# R vs Python Reference: Survival Analysis

| Task | R (`survival`) | Python (`lifelines`) |
| --- | --- | --- |
| Load library | `library(survival)` | `from lifelines import KaplanMeierFitter, CoxPHFitter, WeibullAFTFitter, LogNormalAFTFitter, LogLogisticAFTFitter` |
| Create survival object | `Surv(time, event)` | Not needed; pass duration/event columns directly to `.fit()` |
| Weibull AFT model | `survreg(Surv(t,e)~x, dist="weibull")` | `WeibullAFTFitter().fit(df, 'time', 'event')` |
| Log-normal AFT model | `survreg(..., dist="lognormal")` | `LogNormalAFTFitter().fit(df, 'time', 'event')` |
| Log-logistic AFT model | `survreg(..., dist="loglogistic")` | `LogLogisticAFTFitter().fit(df, 'time', 'event')` |
| Cox PH model | `coxph(Surv(t,e) ~ x)` | `CoxPHFitter().fit(df, 'time', 'event')` |
| Kaplan-Meier estimate | `survfit(Surv(t,e) ~ 1)` | `KaplanMeierFitter().fit(T, E)` |
| Model summary | `summary(model)` | `model.print_summary()` |
| AIC comparison | `AIC(model)` | `model.AIC_` |
| Predict risk | `predict(model, type="risk")` | `model.predict_partial_hazard(df)` |
| Predict median | `predict(model, type="quantile", p=0.5)` | `model.predict_median(df)` |
| KM survival plot | `plot(survfit(...))` | `kmf.plot_survival_function()` |

**Key differences:**
- R's `survreg` parameterizes Weibull as an AFT model with `Scale = 1/k`. lifelines uses the same AFT parameterization.
- In R, you create a `Surv()` object first; in lifelines, you pass the duration and event column names directly.
- lifelines coefficient signs match R's `survreg` for AFT models (positive = longer survival time).
- Cox PH coefficients: positive in both R and Python means *higher hazard*.

In [None]:
# Setup: colors and plotting style
import numpy as np
import pandas as pd
import matplotlib.pyplot as plt
import matplotlib.ticker as ticker
import warnings
warnings.filterwarnings('ignore')

import utils
utils.set_pitt_style()

PITT_BLUE = utils.PITT_BLUE
PITT_GOLD = utils.PITT_GOLD
PITT_DGRAY = utils.PITT_DGRAY
PITT_GRAY = utils.PITT_GRAY
PITT_LGRAY = utils.PITT_LGRAY

# Survival Models
---
Lifespans of various object are frequently targets of understanding. Examples include:
* Time to failure for a machine
* Lifespans of people
* Time durations until an event happens 
    * finding a job
    * buying a replacement product
    * losing a customer

From an [Industry article](https://www.analyticsvidhya.com/blog/2014/04/survival-analysis-model-you/) about survival analysis:
<blockquote>
Following are some industrial specific applications of survival analysis:
<ul>
<li> Banking - customer lifetime and LTV
<li>Insurance - time to lapsing on policy
<li>Mortgages - time to mortgage redemption
<li>Mail Order Catalogue - time to next purchase
<li>Retail - time till food customer starts purchasing non-food
<li>Manufacturing - lifetime of a machine component
<li>Public Sector - time intervals to critical events
</ul>
</blockquote>

While some economists use survival models to understand durations of unemployment or bid arrivals in auctions, I have not used them frequently myself. If you are interested, German Rodriguez at Princeton has a [more extensive course](https://data.princeton.edu/pop509) on this which I have followed for a brief overview. 
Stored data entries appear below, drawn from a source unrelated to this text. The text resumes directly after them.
/-- The slot words that follow a record, by its SLOTMASK; the others hold 0 (R50). -/
def placeSlots (mask : Nat) : Nat → Nat → List W64 → Vector W64 16 → Vector W64 16
  | 0, _, _, v => v
  | n + 1, i, ws, v =>
    if mask / 2 ^ i % 2 = 1 then placeSlots mask n (i + 1) ws.tail (upd v i (ws.headD 0#64))
    else placeSlots mask n (i + 1) ws v

def bitCount (mask : Nat) (n : Nat) : Nat := (List.range n).foldl (fun k i => k + mask / 2 ^ i % 2) 0

/-- One element record from the words that remain. -/
def parseElem (ws : List W64) : Option (ElemRec × List W64) :=
  let pos := field (ws.getD 1 0#64) 44 6
  let n := if kindAt pos = .le then 11 else 8
  let mask := field (ws.getD 7 0#64) 0 16
  let k := bitCount mask 16
  if ws.length < n + k then none
  else
    let rec' := ws.take n
    let c (i : Nat) : W64 × Fmt := (rec'.getD (2 + i) 0#64, Fmt.ofCode (field (rec'.getD 1 0#64) (32 + 3 * i) 3))
    some (⟨pos, rec', elemCfg rec', #v[c 0, c 1, c 2, c 3],
      placeSlots mask 16 0 (ws.drop n) (Vector.replicate 16 0#64)⟩, ws.drop (n + k))

/-- As many of n element records as stand there, and what follows them; the last part says whether all do. -/
def parseElems : Nat → List W64 → List ElemRec × List W64 × Bool
  | 0, ws => ([], ws, true)
  | n + 1, ws =>
    match parseElem ws with
    | none => ([], [], false)
    | some (e, ws) => let x := parseElems n ws; (e :: x.1, x.2)

def routeRec (w0 w1 : W64) : RouteRec :=
  let n := field w0 8 3 + 1
  ⟨field w0 0 6, field w0 6 2, (List.range n).map fun i => (field w1 (8 * i) 6, field w1 (8 * i + 6) 2), w0, w1⟩

def parseRoutes : Nat → List W64 → List RouteRec × List W64 × Bool
  | 0, ws => ([], ws, true)
  | n + 1, w0 :: w1 :: ws => let x := parseRoutes n ws; (routeRec w0 w1 :: x.1, x.2)
  | _, _ => ([], [], false)

/-- A variant section, what follows it, and the header fields that disagree with what stands there (R160, Table 9.4): they are a
fault of the block as a whole, which the checks of the section's own items go before (R57). -/
def parseVariant (ws : List W64) : Variant × List W64 × List SlotFail :=
  let h := ws.headD 0#64
  let nelem := field h 32 7
  let nroute := field h 39 9
  let vlen := field h 48 12
  let es := parseElems nelem ws.tail
  let rs := if es.2.2 then parseRoutes nroute es.2.1 else ([], [], false)
  (⟨h, es.1, rs.1⟩, rs.2.1,
    (if nelem = 0 ∨ 64 < nelem then [⟨0x09, nelem, 32⟩] else []) ++ (if 256 < nroute then [⟨0x09, nroute, 39⟩] else []) ++
      (if rs.2.2 ∧ ws.length - rs.2.1.length = vlen then [] else [⟨0x09, vlen, 48⟩]))

/-- The variants of an image, `n` to come from variant `i` on, and what is wrong with their headers, or with the block header's
NVAR where the count of sections differs. -/
def parseVariants (nvar : Nat) : Nat → Nat → List W64 → List Variant × List (SlotFail × Nat)
  | _, 0, ws => ([], if ws.isEmpty then [] else [(⟨0x09, nvar, 12⟩, 0)])
  | i, n + 1, ws =>
    if ws.isEmpty then ([], [(⟨0x09, nvar, 12⟩, 0)])
    else
      let v := parseVariant ws
      let x := parseVariants nvar (i + 1) n v.2.1
      (v.1 :: x.1, v.2.2.map (fun f => (f, i)) ++ x.2)

def parseBlock (ws : List W64) : Block :=
  let h := ws.getD 0 0#64
  let x := parseVariants (field h 12 2) 0 (field h 12 2 + 1) (ws.drop 9)
  ⟨ws, x.1, (if field h 0 12 + 1 = ws.length then [] else [(⟨0x09, field h 0 12, 0⟩, 0)]) ++ x.2⟩

/-! ### What slots send to and name -/

/-- The FMT that an opcode fixes for its results (Table 3.10, NO_CONVERTER). -/
def fixedFmt (f : Fields) (opc : Nat) : Option Fmt :=
  if (1 ≤ opc ∧ opc ≤ 0x28) ∨ opc = 0x43 ∨ opc = 0x7D ∨ (0xB5 ≤ opc ∧ opc ≤ 0xB7) ∨ opc = 0xD3 ∨ opc = 0xDC ∨
      (0xE5 ≤ opc ∧ opc ≤ 0xE7) then some .i64
  else if opc = 0x68 ∨ opc = 0x69 ∨ opc = 0x7E ∨ opc = 0x7F ∨ opc = 0x81 then some .raw
  else if (0x60 ≤ opc ∧ opc ≤ 0x6F) ∨ opc = 0x76 ∨ opc = 0x77 then some .f32x2
  else if 0x70 ≤ opc ∧ opc ≤ 0x75 then some .bf16x4
  else if 0x78 ≤ opc ∧ opc ≤ 0x7C then some .i8x8
  else match opc with
    | 0xC0 => some .bf16x4 | 0xC1 => some .f32x2 | 0xC2 => some .e4m3x8 | 0xC3 => some .e5m2x8 | 0xC4 => some .f32x2
    | 0xC5 => some .f32x2 | 0xC6 => some .bf16x4
    | 0xC7 => if f.sb.toNat / 8 = 2 then some .raw else some .e2m1x16
    | 0xC8 => some .bf16x4 | 0xC9 => some .i8x8 | 0xCA => some .f32x2 | 0xCB => some .f32x2 | 0xCC => some .i64
    | 0xAB => if f.sb.toNat = 21 then some .bf16x4 else none
    | _ => none

/-- The ports a valid slot sends to, each with the bit position of the field that names it, DST or SA (R18, R110, R111). -/
def slotPorts (w : W64) : List (Nat × Nat) :=
  let f := Fields.ofWord w
  let opc := field w 30 8
  if w.getLsbD 1 = false then []
  else if opc = 0xAB then
    (f.sa.toNat - 24, 20) :: (if f.sb.toNat = 20 then [(f.sa.toNat - 23, 20)] else [])
  else if opc = 0xAC then [(f.sa.toNat - 24, 20)]
  else match shapeOf opc with
    | some sh => if (sh.d = .result ∨ sh.d = .port) ∧ codeIsPort f.dst.toNat then [(f.dst.toNat - 24, 25)] else []
    | none => []

/-- Does a valid slot name a queue in QA, QB, SA or SB? -/
def slotNames (w : W64) (q : Nat) : Bool :=
  let f := Fields.ofWord w
  w.getLsbD 1 &&
    ((f.ta != 0#3 && f.qa.toNat == q) || (f.tb != 0#3 && f.qb.toNat == q) ||
      (match shapeOf (field w 30 8) with
        | some sh => (sh.a == .source || sh.a == .queue) && f.sa.toNat == 12 + q || sh.b == .source && f.sb.toNat == 12 + q
        | none => false))

/-! ### Checks (R57)

An item's failures are `SlotFail`s, each with its field's value and lowest bit position in its own word; `worstFail` picks
the one that is reported. DESIGN CHOICE (log 46): which field stands for a fault that concerns several. -/

def on' {α : Type} (b : Bool) (x : α) : List α := if b then [x] else []

/-- RESERVED_NONZERO for a field of a word that is to be 0 (R9). -/
def rsvFail (w : W64) (lo n : Nat) : List SlotFail := on' (field w lo n != 0) ⟨0x0E, field w lo n, lo⟩

/-- Reserved fields of an element record (Table 9.5, R9). -/
def reservedBad (e : ElemRec) : List SlotFail :=
  let w (i : Nat) : W64 := e.words.getD i 0#64
  rsvFail (w 0) 62 2 ++ rsvFail (w 1) 50 14 ++ rsvFail (w 7) 40 24 ++
    (match kindAt e.pos with
      | .le => rsvFail (w 6) 60 4 ++ rsvFail (w 8) 63 1 ++ rsvFail (w 9) 63 1 ++ rsvFail (w 10) 18 46
      | k =>
        rsvFail (w 7) 16 20 ++ rsvFail (w 7) 36 4 ++
        (match k with
          | .se => rsvFail (w 6) 16 48
          | .ce => rsvFail (w 6) 32 32
          | .me => if e.pos / 8 = 2 then [] else rsvFail (w 6) 0 64
          | _ => rsvFail (w 6) 0 64))

/-- The rows of a column reader's descriptor (Table 6.2), if the element has one. -/
def ElemRec.rmask (e : ElemRec) : Nat := if kindAt e.pos = .me ∧ e.pos / 8 = 2 then field e.cfg.kindWord 47 4 else 0

/-- The CE queues that detours of earlier elements of a variant use. -/
def detoursOf (es : List ElemRec) : List (Nat × Nat) :=
  es.flatMap fun e => (List.range 4).filterMap fun q => (detourCe (at' e.cfg.detour q 0)).map fun ce => (ce, q)

/-- The configuration of one element, `before` the records that stand before it (Tables 1.3, 8.1, 9.5; R102, R126, R157,
R366). DESIGN CHOICE (log 46): a record whose POS lies below an earlier record's is rejected as a repeated one is. -/
def elemFail (ups : Bool) (v : Variant) (before : List ElemRec) (e : ElemRec) : Option SlotFail :=
  let det (q : Nat) : Nat := at' e.cfg.detour q 0
  let used := detoursOf before
  let rmask (r : Nat) : SlotFail := ⟨r, e.rmask, 47⟩
  worstFail <|
    on' (e.cfg.age == 0) ⟨0x09, 0, 24⟩ ++
    on' (before.any fun x => decide (e.pos ≤ x.pos)) ⟨0x09, e.pos, 44⟩ ++
    on' (!ups && e.rmask != 0) (rmask 0x09) ++
    ((List.range 4).flatMap fun q =>
      let x (r : Nat) : SlotFail := ⟨r, det q, 50 + 3 * q⟩
      on' (decide (4 < det q)) (x 0x09) ++
      (match detourCe (det q) with
        | some ce => on' (used.contains (ce, q)) (x 0x0A) ++ on' (!v.holds ce) (x 0x10)
        | none => [])) ++
    reservedBad e ++
    (if kindAt e.pos = .le then
      (List.range 16).flatMap fun i =>
        let sc := field (at' e.cfg.lslots i 0x10#9) 4 3
        on' (decide (6 ≤ sc)) ⟨0x0F, sc, 9 * (i % 7) + 4⟩
     else []) ++
    on' (!v.holds e.pos) ⟨0x10, e.pos, 44⟩ ++
    on' ((List.range 4).any fun m => e.rmask / 2 ^ m % 2 == 1 && !v.holds ((m + 2) * 8 + e.pos % 8)) (rmask 0x10)

/-- R58: the record of a failure of an element's configuration, a route or the block. -/
def itemRecord (no pos : Nat) (x : SlotFail) : W64 := validationRecord x.reason no pos 0 true x.value 0

def elemsFail (ups : Bool) (no : Nat) (v : Variant) : List ElemRec → List ElemRec → Option W64
  | _, [] => none
  | before, e :: es =>
    match elemFail ups v before e with
    | some x => some (itemRecord no e.pos x)
    | none => elemsFail ups no v (before ++ [e]) es

/-- One slot: the single-slot reasons, then a port without a route, reported by the field that names it. -/
def blockSlotFail (v : Variant) (commit : Bool) (pos : Nat) (w : W64) : Option SlotFail :=
  match slotFail (kindAt pos) commit w with
  | some x => some x
  | none =>
    ((slotPorts w).find? fun p => !(v.routes.any fun r => r.src == pos && r.port == p.1)).map fun p =>
      ⟨0x0B, field w p.2 5, p.2⟩

def slotsFail (b : Block) (no : Nat) (v : Variant) : Option W64 :=
  v.elems.findSome? fun e => (List.range 16).findSome? fun i =>
    (blockSlotFail v (e.pos == b.commitPos) e.pos (at' e.slots i 0#64)).map fun x => slotRecord no e.pos i x

/-- One route after the records `before` it (R16, R18, R78, R157). Records of one port make one route, so their receivers
count together against the eight. -/
def routeFail (v : Variant) (before : List RouteRec) (r : RouteRec) : Option SlotFail :=
  let fed := detoursOf v.elems ++ before.flatMap (·.rcvs)
  let earlier := (before.filter fun x => x.src == r.src && x.port == r.port).flatMap (·.rcvs)
  let fmts := match v.elem? r.src with
    | some e => e.slots.toList.filterMap fun w =>
        if (slotPorts w).any (fun p => p.1 == r.port) then fixedFmt (Fields.ofWord w) (field w 30 8) else none
    | none => []
  let perRecv := ((List.range r.rcvs.length).zip r.rcvs).flatMap fun (i, p, q) =>
    let x := v.elem? p
    let named := match x with | some e => e.slots.toList.any fun w => slotNames w q | none => false
    let det := match x with | some e => at' e.cfg.detour q 0 != 0 | none => false
    let acc := match x with | some e => at' e.cfg.accept q 0xFF#8 | none => 0xFF#8
    let queue (c : Nat) : SlotFail := ⟨c, q, 8 * i + 6⟩
    on' (fed.contains (p, q) || (r.rcvs.take i).contains (p, q)) (queue 0x0A) ++ on' (kindAt p == .me) (queue 0x0A) ++
    on' (!named && !det) (queue 0x0C) ++
    on' (!det && fmts.any fun f => !acc.getLsbD f.code) (queue 0x0D) ++
    on' (!v.holds p) ⟨0x10, p, 8 * i⟩
  worstFail <|
    on' (decide (8 < earlier.length + r.rcvs.length)) ⟨0x0A, field r.w0 8 3, 8⟩ ++ perRecv ++
    rsvFail r.w0 11 53 ++ rsvFail r.w1 (8 * r.rcvs.length) (64 - 8 * r.rcvs.length) ++
    on' (!v.holds r.src) ⟨0x10, r.src, 0⟩
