-- ==== Sys2Proof/Machine/Fabric.lean ====
section
/-! DEFINITION. The scale-up fabric (R383 to R397): flits, ports, credits and returns, packets and their routes, recovery,
the audit, port state, pod barriers and time. What a packet's payload says to its agent is the model's own layout
(log 60). -/

namespace Sys2Proof.Machine

/-! ### Flits (Table 27.1) -/

/-- Bits 95:0 of the header. -/
def Flit.header (f : Flit) : Nat :=
  f.vc % 8 + f.pos % 4 * 2 ^ 3 + b2n f.rty * 2 ^ 5 + f.seq % 4096 * 2 ^ 6 + f.ackseq % 4096 * 2 ^ 18 +
    f.dpkg % 2 ^ 14 * 2 ^ 30 + f.spkg % 2 ^ 14 * 2 ^ 44 + b2n f.idle * 2 ^ 58 + f.rvc % 8 * 2 ^ 64 +
    f.rcnt % 32 * 2 ^ 67 + f.rseq % 4096 * 2 ^ 72

def flitCrc (header : Nat) (payload : BitVec 512) : Nat := (crc32 (leBytes 12 header ++ leBytes 64 payload.toNat)).toNat

/-- The 640 bits on the wire. -/
def Flit.toBits (f : Flit) : BitVec 640 :=
  BitVec.ofNat 640 (f.header + flitCrc f.header f.payload * 2 ^ 96 + f.payload.toNat * 2 ^ 128)

/-- A flit of the wire, and whether its CRC and its reserved fields are good. -/
def Flit.ofBits (b : BitVec 640) : Flit × Bool :=
  let pay := b.extractLsb' 128 512
  (⟨field b 0 3, field b 3 2, b.getLsbD 5, field b 6 12, field b 18 12, field b 30 14, field b 44 14, b.getLsbD 58,
      field b 64 3, field b 67 5, field b 72 12, pay⟩,
    field b 96 32 == flitCrc (field b 0 96) pay && field b 59 5 == 0 && field b 84 12 == 0)

/-! ### Ports -/

def Fabric.port (f : Fabric) (p : Nat) : FPort := (f.ports.get? p).getD FPort.init

def State.modFabric (s : State) (g : Fabric → Fabric) : State := { s with fabric := g s.fabric }

def State.modPort (s : State) (p : Nat) (g : FPort → FPort) : State :=
  s.modFabric fun f => { f with ports := f.ports.put p (g (f.port p)) }

/-- Is there a link, and may a port carry traffic (R392)? -/
def FPort.linked (p : FPort) : Bool := p.lanes != 0
def FPort.up (p : FPort) : Bool := p.en && p.linked && !p.retired
/-- Flit times in a tick (R383, R392). -/
def FPort.rate (p : FPort) : Nat := if p.lanes = 3 then 20 else 10
def FPort.usable (p : FPort) : Bool := p.up && !p.wdrawn && !p.peerDown

/-- Flits of the receiving buffer of a VC: of packets still arriving and of packets waiting to go on. -/
def Fabric.held (f : Fabric) (p v : Nat) : Nat :=
  (at' (f.port p).rx v []).length + ((f.out.filter fun x => x.origin == some (p, v)).map fun x => x.flits.length).sum

/-- Slots of a receiving buffer leave it, to be returned (R385). -/
def State.freeSlots (s : State) (origin : Option (Nat × Nat)) (n : Nat) : State :=
  match origin with
  | some (p, v) => s.modPort p fun x => { x with owed := upd x.owed v (at' x.owed v 0 + n) }
  | none => s

/-- Numbers modulo 4,096: is `a` later than `b`? -/
def later (a b : Nat) : Bool := let d := (a + 4096 - b) % 4096; d != 0 && decide (d < 2048)

/-- Puts a data flit on the wire: it takes its number, a slot of its VC and a place in the retry buffer, and carries one
return that is owed unless it is to carry none (R385, R388). -/
def FPort.sendFlit (x : FPort) (bare : Bool) (f : Flit) : FPort :=
  let v := if bare then none else (List.range 8).find? fun v => 0 < at' x.owed v 0
  let n := match v with | some v => min 31 (at' x.owed v 0) | none => 0
  let f := { f with
    rty := x.rty, seq := x.nextSeq, ackseq := (x.expect + 4095) % 4096, rvc := v.getD 0, rcnt := n
    rseq := if n = 0 then 0 else x.rseqOut }
  { x with
    nextSeq := (x.nextSeq + 1) % 4096
    counts := upd x.counts f.vc (at' x.counts f.vc 0 - 1)
    owed := match v with | some v => upd x.owed v (at' x.owed v 0 - n) | none => x.owed
    rseqOut := if n = 0 then x.rseqOut else (x.rseqOut + 1) % 4096
    told := (x.expect + 4095) % 4096
    sent := x.sent.drop (x.sent.length - 4095) ++ [(f.seq, f.vc)]
    retry := x.retry ++ [f]
    wire := x.wire ++ [f] }

/-- An idle flit, where the port has something to tell (Table 27.1); its SPKG says whose it is (log 60). -/
def FPort.sendIdle (x : FPort) (self : Nat) : FPort :=
  let v := (List.range 8).find? fun v => 0 < at' x.owed v 0
  let n := match v with | some v => min 31 (at' x.owed v 0) | none => 0
  let ack := (x.expect + 4095) % 4096
  if n = 0 ∧ x.rty = false ∧ x.told = ack then x
  else
    { x with
      owed := match v with | some v => upd x.owed v (at' x.owed v 0 - n) | none => x.owed
      rseqOut := if n = 0 then x.rseqOut else (x.rseqOut + 1) % 4096
      told := ack
      wire := x.wire ++ [⟨0, 0, x.rty, 0, ack, 0, self, true, v.getD 0, n, if n = 0 then 0 else x.rseqOut, 0⟩] }

/-! ### Routes (R386, R387, R392) -/

/-- A class packet that leaves by a port whose DL is set moves to the odd VC of its pair (R386). -/
def datelineVc (vc : Nat) (dl : Bool) : Nat := if dl ∧ vc < 6 ∧ vc % 2 = 0 then vc + 1 else vc

def RouteEnt.escPort (e : RouteEnt) : Option Nat := if e.evalid ∧ e.esc < 96 then some e.esc else none
def RouteEnt.primary (e : RouteEnt) : Option Nat := if e.valid ∧ e.port < 96 then some e.port else none

/-- Where a packet goes next: output port and VC; none where its DPKG has no valid entry. A packet of VC6 follows escape ports
only; one that would take a port that is down takes its escape port on VC6, but for VC7. -/
def Fabric.nextHop (f : Fabric) (dpkg vc : Nat) : Option (Option Nat × Nat) :=
  match f.routes.get? dpkg with
  | none => none
  | some e =>
    if vc = 6 then (if e.primary.isNone ∧ e.escPort.isNone then none else some (e.escPort, 6))
    else match e.primary with
      | none => none
      | some p =>
        if (f.port p).usable ∨ vc = 7 then some (some p, datelineVc vc (f.port p).dl)
        else match e.escPort with
          | some q => some (some q, 6)
          | none => some (some p, datelineVc vc (f.port p).dl)

/-- A packet joins the packets that wait to leave, or is dropped where DPKG has no valid entry (R386). -/
def State.routePacket (s : State) (vc dpkg spkg : Nat) (flits : List (BitVec 512)) (origin : Option (Nat × Nat)) : State :=
  match s.fabric.nextHop dpkg vc with
  | some (p, v) => s.modFabric fun f => { f with out := f.out ++ [⟨v, p, dpkg, spkg, flits, 0, origin⟩] }
  | none =>
    let s := s.freeSlots origin flits.length
    match origin with
    | some (p, _) => s.modPort p fun x => { x with drops := min (x.drops + 1) 0xFFFF }
    | none => s

/-! ### What packets say (log 60) -/

def payloadOf (ws : List W64) : BitVec 512 := BitVec.ofNat 512 (leNat (wordsBytes ws))
def payWord (p : BitVec 512) (i : Nat) : W64 := p.extractLsb' (64 * i) 64

/-- A packet to a package: to this one at once, else over the fabric. -/
def podPayload (kind group num gen : Nat) : BitVec 512 :=
  payloadOf [w64 (2 + kind * 2 ^ 8 + group * 2 ^ 16 + num * 2 ^ 32), w64 gen]

/-- Agreement word or data of a collective (R335): group, ordinal, sender's rank, and the word or the offset. -/
def collHead (group ordinal rank : Nat) (w : W64) : BitVec 512 :=
  payloadOf [w64 (1 + group * 2 ^ 16 + ordinal * 2 ^ 32), w64 rank, w]
def collData (group ordinal rank off : Nat) : BitVec 512 :=
  payloadOf [w64 (1 + 2 ^ 8 + group * 2 ^ 16 + ordinal * 2 ^ 32), w64 rank, w64 off]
Demographers, Biostatisticians, and those in Health Sciences are greater users of these methods.

To set up some of the terms though let's go back to thinking of "the event" and look at deaths!

Actual deaths by age group and state: (downloaded from [mortality.org](https://usa.mortality.org/national.php?national=USA)) where the life tables include the following columns

|Variable | Description |
| --- | --- |
|  Year  |    Calendar year or range of years of occurrence |
| Age   |     Age group for n-year interval from exact age x to just before exact age x+n | 
| m(x)     |  Central death rate between age x and age x+n | 
| q(x)   |    Probability of death between age x and age x+n | 
| a(x)    |    Average length of survival between age x and age x+n for persons dying in the interval | 
| l(x)     |    Number of survivors at exact age x, assuming l(0) = 100,000 | 
| d(x)    |    Number of deaths between age x and age x+n | 
| L(x)  |      Number of person-years lived between age x and age x+n | 
| T(x)  |      Number of person-years remaining after exact age x | 
| e(x)   |     Life expectancy at exact age x (in years) = remaining length of life for survivors to age x | 

In [None]:
Mortality_US_m = pd.read_csv("hazards/USA_fltper_1x1.csv")
Mortality_US_f = pd.read_csv("hazards/USA_mltper_1x1.csv")
Mortality_US = pd.concat([Mortality_US_m, Mortality_US_f], ignore_index=True)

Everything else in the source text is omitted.